Oui, nous avons confié l’étude à Sepia Conseils, un bureau d’études basé à Marseille. Ce dernier a défini une méthode multicritères prenant en compte la visibilité, la fréquentation, l’impact pédagogique, la robustesse de la donnée et la faisabilité administrative. Nous visons entre vingt et trente sites équipés d’ici fin 2026. Le premier repère a été installé dans le village des Milles, à Aix-en-Provence, sur un lieu symbolique : le lavoir de nos grands-mères, où une marque de crue de 1935 a été entretenue, au fil des années, par les habitants. Ce site illustre parfaitement la mémoire populaire que nous souhaitons préserver.
Comment ce projet a-t-il été financé et quelles ont été les aides sollicitées ou obtenues ?

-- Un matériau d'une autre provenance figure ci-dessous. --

/-- SBC, opcode E3, `sr` (R132, R109). -/
def execSbcSr (o : Byte) (s : State) : Result := perform (.sbcSr o) (sbc (.mem (.sr o))) s

/-- SBC, opcode E5, `dp` (R132, R96). -/
def execSbcDp (o : Byte) (s : State) : Result := perform (.sbcDp o) (sbc (.mem (.dp o))) s

/-- SBC, opcode E7, `indl` (R132, R102). -/
def execSbcIndl (o : Byte) (s : State) : Result := perform (.sbcIndl o) (sbc (.mem (.indl o))) s

/-- SBC, opcode E9, `imm_m` (R132, R94). -/
def execSbcImmM (v : Imm) (s : State) : Result := perform (.sbcImmM v) (sbc (.imm v)) s

/-- SBC, opcode ED, `abs` (R132, R104). -/
def execSbcAbs (a : Word) (s : State) : Result := perform (.sbcAbs a) (sbc (.mem (.abs a))) s

/-- SBC, opcode EF, `long` (R132, R107). -/
def execSbcLong (a : Address) (s : State) : Result := perform (.sbcLong a) (sbc (.mem (.long a))) s

/-- SBC, opcode F1, `indy` (R132, R101). -/
def execSbcIndy (o : Byte) (s : State) : Result := perform (.sbcIndy o) (sbc (.mem (.indy o))) s

/-- SBC, opcode F2, `ind` (R132, R99). -/
def execSbcInd (o : Byte) (s : State) : Result := perform (.sbcInd o) (sbc (.mem (.ind o))) s

/-- SBC, opcode F3, `sry` (R132, R110). -/
def execSbcSry (o : Byte) (s : State) : Result := perform (.sbcSry o) (sbc (.mem (.sry o))) s

/-- SBC, opcode F5, `dpx` (R132, R97). -/
def execSbcDpx (o : Byte) (s : State) : Result := perform (.sbcDpx o) (sbc (.mem (.dpx o))) s

/-- SBC, opcode F7, `indly` (R132, R103). -/
def execSbcIndly (o : Byte) (s : State) : Result := perform (.sbcIndly o) (sbc (.mem (.indly o))) s

/-- SBC, opcode F9, `absy` (R132, R106). -/
def execSbcAbsy (a : Word) (s : State) : Result := perform (.sbcAbsy a) (sbc (.mem (.absy a))) s

/-- SBC, opcode FD, `absx` (R132, R105). -/
def execSbcAbsx (a : Word) (s : State) : Result := perform (.sbcAbsx a) (sbc (.mem (.absx a))) s

/-- SBC, opcode FF, `longx` (R132, R108). -/
def execSbcLongx (a : Address) (s : State) : Result := perform (.sbcLongx a) (sbc (.mem (.longx a))) s

/-- AND, opcode 21, `indx` (R133, R100). -/
def execAndIndx (o : Byte) (s : State) : Result := perform (.andIndx o) (land (.mem (.indx o))) s

/-- AND, opcode 23, `sr` (R133, R109). -/
def execAndSr (o : Byte) (s : State) : Result := perform (.andSr o) (land (.mem (.sr o))) s

/-- AND, opcode 25, `dp` (R133, R96). -/
def execAndDp (o : Byte) (s : State) : Result := perform (.andDp o) (land (.mem (.dp o))) s

/-- AND, opcode 27, `indl` (R133, R102). -/
def execAndIndl (o : Byte) (s : State) : Result := perform (.andIndl o) (land (.mem (.indl o))) s

/-- AND, opcode 29, `imm_m` (R133, R94). -/
def execAndImmM (v : Imm) (s : State) : Result := perform (.andImmM v) (land (.imm v)) s

/-- AND, opcode 2D, `abs` (R133, R104). -/
def execAndAbs (a : Word) (s : State) : Result := perform (.andAbs a) (land (.mem (.abs a))) s

/-- AND, opcode 2F, `long` (R133, R107). -/
def execAndLong (a : Address) (s : State) : Result := perform (.andLong a) (land (.mem (.long a))) s

/-- AND, opcode 31, `indy` (R133, R101). -/
def execAndIndy (o : Byte) (s : State) : Result := perform (.andIndy o) (land (.mem (.indy o))) s

/-- AND, opcode 32, `ind` (R133, R99). -/
def execAndInd (o : Byte) (s : State) : Result := perform (.andInd o) (land (.mem (.ind o))) s

/-- AND, opcode 33, `sry` (R133, R110). -/
def execAndSry (o : Byte) (s : State) : Result := perform (.andSry o) (land (.mem (.sry o))) s

/-- AND, opcode 35, `dpx` (R133, R97). -/
def execAndDpx (o : Byte) (s : State) : Result := perform (.andDpx o) (land (.mem (.dpx o))) s

/-- AND, opcode 37, `indly` (R133, R103). -/
def execAndIndly (o : Byte) (s : State) : Result := perform (.andIndly o) (land (.mem (.indly o))) s

/-- AND, opcode 39, `absy` (R133, R106). -/
def execAndAbsy (a : Word) (s : State) : Result := perform (.andAbsy a) (land (.mem (.absy a))) s

/-- AND, opcode 3D, `absx` (R133, R105). -/
def execAndAbsx (a : Word) (s : State) : Result := perform (.andAbsx a) (land (.mem (.absx a))) s

/-- AND, opcode 3F, `longx` (R133, R108). -/
def execAndLongx (a : Address) (s : State) : Result := perform (.andLongx a) (land (.mem (.longx a))) s

/-- ORA, opcode 01, `indx` (R134, R100). -/
def execOraIndx (o : Byte) (s : State) : Result := perform (.oraIndx o) (lora (.mem (.indx o))) s

/-- ORA, opcode 03, `sr` (R134, R109). -/
def execOraSr (o : Byte) (s : State) : Result := perform (.oraSr o) (lora (.mem (.sr o))) s

/-- ORA, opcode 05, `dp` (R134, R96). -/
def execOraDp (o : Byte) (s : State) : Result := perform (.oraDp o) (lora (.mem (.dp o))) s

/-- ORA, opcode 07, `indl` (R134, R102). -/
def execOraIndl (o : Byte) (s : State) : Result := perform (.oraIndl o) (lora (.mem (.indl o))) s

/-- ORA, opcode 09, `imm_m` (R134, R94). -/
def execOraImmM (v : Imm) (s : State) : Result := perform (.oraImmM v) (lora (.imm v)) s

/-- ORA, opcode 0D, `abs` (R134, R104). -/
def execOraAbs (a : Word) (s : State) : Result := perform (.oraAbs a) (lora (.mem (.abs a))) s

/-- ORA, opcode 0F, `long` (R134, R107). -/
def execOraLong (a : Address) (s : State) : Result := perform (.oraLong a) (lora (.mem (.long a))) s
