-- ==== Sys2Proof/Machine/BlockMove.lean ====
section
/-! DEFINITION. Sys2Proof/Machine/BlockMove.lean: MVN and MVP (45_block_move.md, R270 to R272): one byte per execution. -/
namespace Sys2Proof.Machine

/-! ### Bodies -/

/-- The registers after one byte (R270): the count is the full 16-bit `A`, tested after the decrement; while bytes remain
`PC` goes back to the instruction, `PCn - 3`. -/
def Cpu.blockStep (c : Cpu) (dir : Word) : Cpu :=
  let c' := (c.xWrite (c.x + dir)).yWrite (c.y + dir)
  let a := c.a - 1#16
  { c' with a := a, pc := if a = 0xFFFF#16 then c.pc else c.pc - 3#16 }

/-- `BlockMove(dir)` (R270): `DB` becomes the destination bank, one byte is copied, and the registers step. -/
def blockMove (dir : Word) (dst src : Byte) : BusM CostFacts := plainly do
  modifyCpu fun c => { c with db := dst }
  let c ← getCpu
  let v ← busRead (mkAddr src c.x)
  busWrite (mkAddr dst c.y) v
  modifyCpu fun c => c.blockStep dir

/-- MVN (R271): ascending. -/
def mvn (dst src : Byte) : BusM CostFacts := blockMove 1#16 dst src

/-- MVP (R272): descending. -/
def mvp (dst src : Byte) : BusM CostFacts := blockMove 0xFFFF#16 dst src

/-! ### Meanings -/

/-- MVN, opcode 54, `blk` (R271, R113). -/
def execMvn (dst : Byte) (src : Byte) (s : State) : Result := perform (.mvn dst src) (mvn dst src) s

/-- MVP, opcode 44, `blk` (R272, R113). -/
def execMvp (dst : Byte) (src : Byte) (s : State) : Result := perform (.mvp dst src) (mvp dst src) s

end Sys2Proof.Machine
end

Le budget prévisionnel total pour la partie repères physiques s’élève à environ 100 000 euros HT (définition des sites et pose), financés par la taxe GEMAPI et le fonds de prévention des risques naturels majeurs (fonds Barnier). Pour la partie réalité virtuelle, nous avons mobilisé nos propres fonds à hauteur d’environ 30 000 euros HT, soit 10 000 euros par site.
Quels sont les autres acteurs qui vous ont accompagnés dans la préparation et la réalisation du projet ?
Outre Sepia Conseil, nous avons collaboré avec Pierre Scholl, un spécialiste marseillais de la communication sur les risques naturels. Il a conçu pour nous la simulation en réalité virtuelle d’une crue centennale à Aix-les-Milles, sous le pont Marcel-Roche. Cette expérience immersive permet de visualiser l’eau qui monte, de comprendre la dynamique et de ressentir concrètement le risque. C’est un outil de sensibilisation puissant, que nous pouvons présenter dans les écoles ou lors d’événements publics, comme la journée festive « Eh Eau » qui a eu un franc succès l’an dernier et qui sera reconduite en 2026.
Quels conseils donneriez-vous à un élu qui souhaiterait se lancer dans un projet similaire ?
Le premier conseil, c’est de ne pas avoir peur de montrer le risque. Certains élus craignent que les repères de crues effraient la population, mais c’est tout l’inverse : en les rendant visibles, on rassure, on explique. Ensuite, il faut savoir innover. Les approches immersives, comme la réalité virtuelle ou les balades théâtralisées parlent beaucoup mieux que les cartes ou les rapports. Enfin, il faut impliquer les habitants et les agents dès le départ : plus la démarche est partagée, plus elle est durable.